The key technological nuance is that the Aerospike database allows Tapad to address memory as a “single level store” by deploying flash as a memory extension. While there may be a slight tradeoff in performance with this approach (relative to an all DRAM in-memory system), the cost benefits are so substantial that they outweigh pure in-memory alternatives.
It is becoming increasingly apparent to a group of practitioners within the Wikibon community that data management will evolve from today’s norm – where transactional databases are isolated from analytics systems and feed them in a batch manner – to a new situation where transactional data is fed to analytics systems and relevant decisions can be made in real time (defined as before you lose the customer).
Technology vendors are going to market with two dominant approaches to this trend, including:
- Do the heavy transaction lifting on our “big iron” system then ship them to our expensive data warehouse, and we’ll do the “real-time” processing;
- Systems such as Aerospike that have the potential to unify transactional and analytic data to allow machines to make decisions.
We see the latter as the next generation approach with a much greater ability to deliver tangible business value at scale.
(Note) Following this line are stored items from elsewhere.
/-- What an access of one address is (R116): its kind, address, size and alignment. Atomics of 8 bytes have the address in gA. -/
noncomputable def accessOf (s : State) : Instr → Option (Kind × Nat × Nat × Nat)
  | .ldb _ a o _ _ => some (.load, s.memEa a o 1, 1, 1)
  | .ldh _ a o _ _ => some (.load, s.memEa a o 2, 2, 2)
  | .ldw _ a o _ _ => some (.load, s.memEa a o 4, 4, 4)
  | .ldd _ a o _ _ => some (.load, s.memEa a o 8, 8, 8)
  | .pref a o _ _ => some (.load, s.memEa a o 8, 8, 8)
  | .vld _ a o _ _ => some (.load, s.memEa a o 64, 64, 64)
  | .stb _ a o _ _ => some (.store, s.memEa a o 1, 1, 1)
  | .sth _ a o _ _ => some (.store, s.memEa a o 2, 2, 2)
  | .stw _ a o _ _ => some (.store, s.memEa a o 4, 4, 4)
  | .std _ a o _ _ => some (.store, s.memEa a o 8, 8, 8)
  | .vst _ a o _ _ => some (.store, s.memEa a o 64, 64, 64)
  | .stn a _ _ _ _ => some (.nibble, s.gN a, 1, 1)
  | .axchg _ a _ _ _ _ => some (.atomic, s.gN a, 8, 8)
  | .aadd _ a _ _ _ _ => some (.atomic, s.gN a, 8, 8)
  | .aand _ a _ _ _ _ => some (.atomic, s.gN a, 8, 8)
  | .aor _ a _ _ _ _ => some (.atomic, s.gN a, 8, 8)
  | .axor _ a _ _ _ _ => some (.atomic, s.gN a, 8, 8)
  | .amin _ a _ _ _ _ => some (.atomic, s.gN a, 8, 8)
  | .amax _ a _ _ _ _ => some (.atomic, s.gN a, 8, 8)
  | .aminu _ a _ _ _ _ => some (.atomic, s.gN a, 8, 8)
  | .amaxu _ a _ _ _ _ => some (.atomic, s.gN a, 8, 8)
  | .afadd _ a _ _ _ _ => some (.atomic, s.gN a, 4, 4)
  | .cas _ a _ _ _ _ => some (.atomic, s.gN a, 8, 8)
  | .casp _ a _ _ _ _ => some (.atomic, s.gN a, 16, 16)
  | .axchgPost a _ _ _ => some (.atomic, s.gN a, 8, 8)
  | .aaddPost a _ _ _ => some (.atomic, s.gN a, 8, 8)
  | .aandPost a _ _ _ => some (.atomic, s.gN a, 8, 8)
  | .aorPost a _ _ _ => some (.atomic, s.gN a, 8, 8)
  | .axorPost a _ _ _ => some (.atomic, s.gN a, 8, 8)
  | .aminPost a _ _ _ => some (.atomic, s.gN a, 8, 8)
  | .amaxPost a _ _ _ => some (.atomic, s.gN a, 8, 8)
  | .aminuPost a _ _ _ => some (.atomic, s.gN a, 8, 8)
  | .amaxuPost a _ _ _ => some (.atomic, s.gN a, 8, 8)
  | .afaddPost a _ _ _ => some (.atomic, s.gN a, 4, 4)
  | _ => none

/-- The prefetches (R123): PREF, and LDD of g0 without .ACQ. -/
noncomputable def prefetches : Instr → Bool
  | .pref _ _ _ _ => true
  | .ldd d _ _ h _ => d == 0 && h != .order
  | _ => false

/-- An access has to wait before it is checked (R120, R121, R128): .REL for all five counters, the W field for those it names. -/
abbrev State.mustWait (s : State) (rel : Bool) (w : WaitSel) : Prop :=
  if rel then s.quietAt s.cur.core s.cur.ctx = false
  else (w.sn = true ∧ s.cnt .sn ≠ 0) ∨ (w.sg = true ∧ s.cnt .sg ≠ 0)

/-- The counter classes whose logged faults a wait covers (R132). -/
def coversOf (rel : Bool) (w : WaitSel) (c : Nat) : Bool :=
  if rel then decide (c ≤ 2) else (w.sn && c == 0) || (w.sg && c == 1)

/-- An access goes on to its checks: it need not wait, and where it names a wait no logged fault that the wait covers is left
(R132). -/
abbrev State.goesOn (s : State) (rel : Bool) (w : WaitSel) : Prop :=
  ¬ s.mustWait rel w ∧ (s.raiseLogged (coversOf rel w) = none ∨ (rel = false ∧ w.sn = false ∧ w.sg = false))

/-- The instruction leaves its context STALLED for a reason (R16): nothing but the state bits of its CX.STATUS differs from
`base`, in which the context waits. -/
def Stalls (s base : State) (o : Host.Outcome State Fault Refusal) (k : Wait) : Prop :=
  ∃ t, o = .next t ∧ BytesOnly [s.cxRange cxSTATUS] (base.setMyCtx { base.myCtx with wait := k }) t ∧
    bits (t.cx cxSTATUS) 3 0 = 2 ∧ t.cx cxSTATUS / 256 = s.cx cxSTATUS / 256

/-- Two ranges have no byte in common. -/
abbrev apartFrom (r q : Range) : Prop := r.1 + r.2 ≤ q.1 ∨ q.1 + q.2 ≤ r.1

/-- A range leaves the words alone that decide how the executing context's instruction completes: CX.PC, CX.REPS, CX.REPN and
CX.REPB. -/
abbrev State.offFlow (s : State) (r : Range) : Prop := apartFrom r (s.cxRange cxPC) ∧ apartFrom r (s.wsLoc s.cur.core s.cur.ctx cxREPS, 24)

/-- The context in whose current workspace bytes lie, and their offset in it, when some of them are of its context words (R20). -/
def State.inWords (s : State) (cl u off n : Nat) : Option (Nat × Nat) :=
  if u < 8 then (s.wsAt (coreOfUnit cl u) off).filter (fun w => decide (cxPC < w.2 + n) && decide (w.2 < cxLOG)) else none

/-- The bytes that a store may change: those stored, and in the context words of a current workspace the whole words that they lie in,
whose reserved bits stay zero (R20). -/
def State.storeRange (s : State) (cl u off n : Nat) : Range :=
  if (s.inWords cl u off n).isSome then (nearLoc cl u (off / 8 * 8), (off % 8 + n + 7) / 8 * 8) else (nearLoc cl u off, n)

/-- What a store of bytes at a place of the executing core's package leaves: each byte stored; and in the context words of a current
workspace, each word with the bytes put in it and then its reserved bits zero, and its CTX, STATE and CANREQ as the core holds them
(R16, R20, R22; log entry 7). -/
def State.holdsStored (s t : State) (cl u off : Nat) (bs : List Byte) : Prop :=
  match s.inWords cl u off bs.length with
  | none => ∀ k, k < bs.length → t.mem.get (nearLoc cl u off + k) = bs.getD k 0
  | some (x, o) =>
    (∀ k, k < bs.length → o + k < cxPC → t.mem.get (nearLoc cl u off + k) = bs.getD k 0) ∧
    ∀ w, w % 8 = 0 → cxPC ≤ w → o < w + 8 → w < o + bs.length →
      t.cxAt (coreOfUnit cl u) x w = cxHeld x (s.stateAt (coreOfUnit cl u) x) w
        (natOf ((s.mem.write (nearLoc cl u off) bs).read (s.wsLoc (coreOfUnit cl u) x w) 8))

/-- The counter of an operation by where its target lies (R28): SG for global space, SN for near space. -/
def sendsTo (p : Dest) : Cnt := if p = .global then .sg else .sn

/-- A request of the executing context as it leaves the core; `rel` says whether it is a release (R229). -/
def State.reqFor (s : State) (p : Dest) (ea : Nat) (op : MemOp) (back : Back) (seq : Option (Nat × Nat)) (rel : Bool) : Flight :=
  .mem { part := s.partOf s.cur.core, va := ea, near := p.near, op := op, back := back, seq := seq, stage := .travelling,
         refused := none, rel := rel, again := false }

/-- The pair of an atomic or nibble store that another agent executes, and the state in which the core has counted it (R129). -/
def State.seqTaken (s : State) (leaves : Bool) : State := if leaves then s.setMe { s.me with seq := (s.me.seq + 1) % 2 ^ 32 } else s
def State.seqPair (s : State) (leaves : Bool) : Option (Nat × Nat) :=
  if leaves then some (s.pkgId * 4096 + s.cur.core, s.me.seq) else none

/-- The executing context without what it fetched ahead: what an acquire leaves outside memory (R34, R229). -/
def State.acquired (s : State) : State := s.setMyCtx { s.myCtx with ahead := [] }

/-- A command of the executing context put in the queue of its engine, with all that it captures (R141). -/
def State.queued (s : State) (cw : CWord) (op : CmdOp) (bytes : Nat) : State :=
  let c : Cmd :=
    { id := s.nextId, core := s.cur.core, ctx := s.cur.ctx, pc := s.pc, part := s.partOf s.cur.core,
      pri := bits (s.cx cxSTATUS) 11 10, since := s.clock, cw := cw, bytes := bytes, fmt := .reset, op := op, owner := .ctx,
      todo := [], failed := none, dmask := 0, wake := none, shelves := [], held := [] }
  let t : State := { s with nextId := s.nextId + 1 }
  if op.isCopy then t.setMe { s.me with copyQ := s.me.copyQ ++ [c] } else t.setMe { s.me with matQ := s.me.matQ ++ [c] }

/-- The engine's queue holds 16 commands (R141). -/
abbrev State.noRoom (s : State) (op : CmdOp) : Prop := 16 ≤ (if op.isCopy then s.me.copyQ else s.me.matQ).length

/-- The counter of a command (R28, R141): CP for copies, TL for matrix commands. -/
def cmdCnt (op : CmdOp) : Cnt := if op.isCopy then .cp else .tl

/-- A counted command whose issue checks pass (R141, R145, R146). An invalid completion object traps with its address as given. While
the queue or the counter is full, or an engine holds the object, the context is STALLED. Otherwise the command is queued and counted,
its object, which lies off the context's own workspace, gains its bytes and one command, and `k` tells how the context goes on from the state with the command queued. -/
def Queues (s : State) (o : Host.Outcome State Fault Refusal) (cw : CWord) (op : CmdOp) (bytes : Nat)
    (k : State → List Range → (State → Prop) → Prop) : Prop :=
  (∀ va, cw = .obj va → s.objLoc va = none → o = .next (s.takeTrap 0x186 va 0)) ∧
  (∀ loc, s.cwLoc cw = some loc → (s.noRoom op ∨ s.cnt (cmdCnt op) = 63 ∨ ∃ l, loc = some l ∧ s.nearHeld l 16 = true) →
    Stalls s s o .retry) ∧
  ∀ loc, s.cwLoc cw = some loc → ¬ s.noRoom op → s.cnt (cmdCnt op) < 63 →
    (∀ l, loc = some l → s.nearHeld l 16 = false ∧ apartFrom (l, 16) (s.wsLoc s.cur.core s.cur.ctx 0, 0xC00)) →
    k (s.queued (s.nearCw cw) op bytes) (s.cxRange cxCNT :: loc.toList.map (fun l => (l, 8))) (fun t =>
      ∀ l, loc = some l → natOf (t.rd l 8) = (natOf (s.rd l 8) + bytes) % 2 ^ 48 + (natOf (s.rd l 8) / 2 ^ 48 + 1) % 2 ^ 16 * 2 ^ 48)

/-- A counted command whose context goes on (R141). -/
def Issues (s : State) (o : Host.Outcome State Fault Refusal) (cw : CWord) (op : CmdOp) (bytes : Nat) : Prop :=
  Queues s o cw op bytes (fun base rs p => CompletesOver s base o rs (fun t =>
    p t ∧ t.cx cxCNT = s.cx cxCNT + 2 ^ (cmdCnt op).lo))

/-- The instructions of the engines and of the queues, which a handler activation and a member of a twin pair may not use (R208,
R369): tile commands, shelves, accumulates, flushes and launches. -/
noncomputable def usesUnits : Instr → Bool
  | .mfmt .. => true
  | .malloc .. => true
  | .mfree .. => true
  | .mzero .. => true
  | .mma .. => true
  | .gmma .. => true
  | .mdrain .. => true
  | .mquant .. => true
  | .msync => true
  | .mrank .. => true
  | .mthr .. => true
  | .acct .. => true
  | .tcopy .. => true
  | .tgather .. => true
  | .tscatter .. => true
  | .tmcast .. => true
  | .tfill .. => true
  | .acc .. => true
  | .accBf16 .. => true
  | .rmerge .. => true
  | .flushresAll => true
  | .flushresRange .. => true
  | .shelfput .. => true
  | .shelfcloseAll => true
  | .shelfcloseDie .. => true
  | .launch .. => true
  | .flood .. => true
  | _ => false

/-- A context of this package waits for the answer to a request, or counts it. -/
def Back.heard : Back → Bool
  | .ctx _ _ => true
  | .count _ _ _ _ _ => true
  | _ => false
There are caveats. In particular use of such systems will forego traditional rich SQL functionality, so practitioners should identify use cases where such capabilities are not needed. Often these are ad-serving or emerging social analytics applications as well as certain risk and fraud use cases in financial services. In addition, to the extent that flash is used as a memory extension, business cases that extend over three years or more should assume flash systems will need to be replaced due to wear out factors from these demanding workloads. Nonetheless, in many cases these added costs are inconsequential relative to overall business value.
Action Item: Innovative suppliers of database and data management technologies are finding new opportunities within so-called Big, Fast data markets-- i.e. those that feed transaction data into analytics systems in "real-time." Increasingly, this unified approach will drive greater levels of business value, and traditional vendors must find ways to compete without a "Big Iron" dogma. Specifically, suppliers must design next gen systems that leverage flash as an extension of memory to provide predictable and consistent performance at dramatically lower costs than pure in-memory database systems.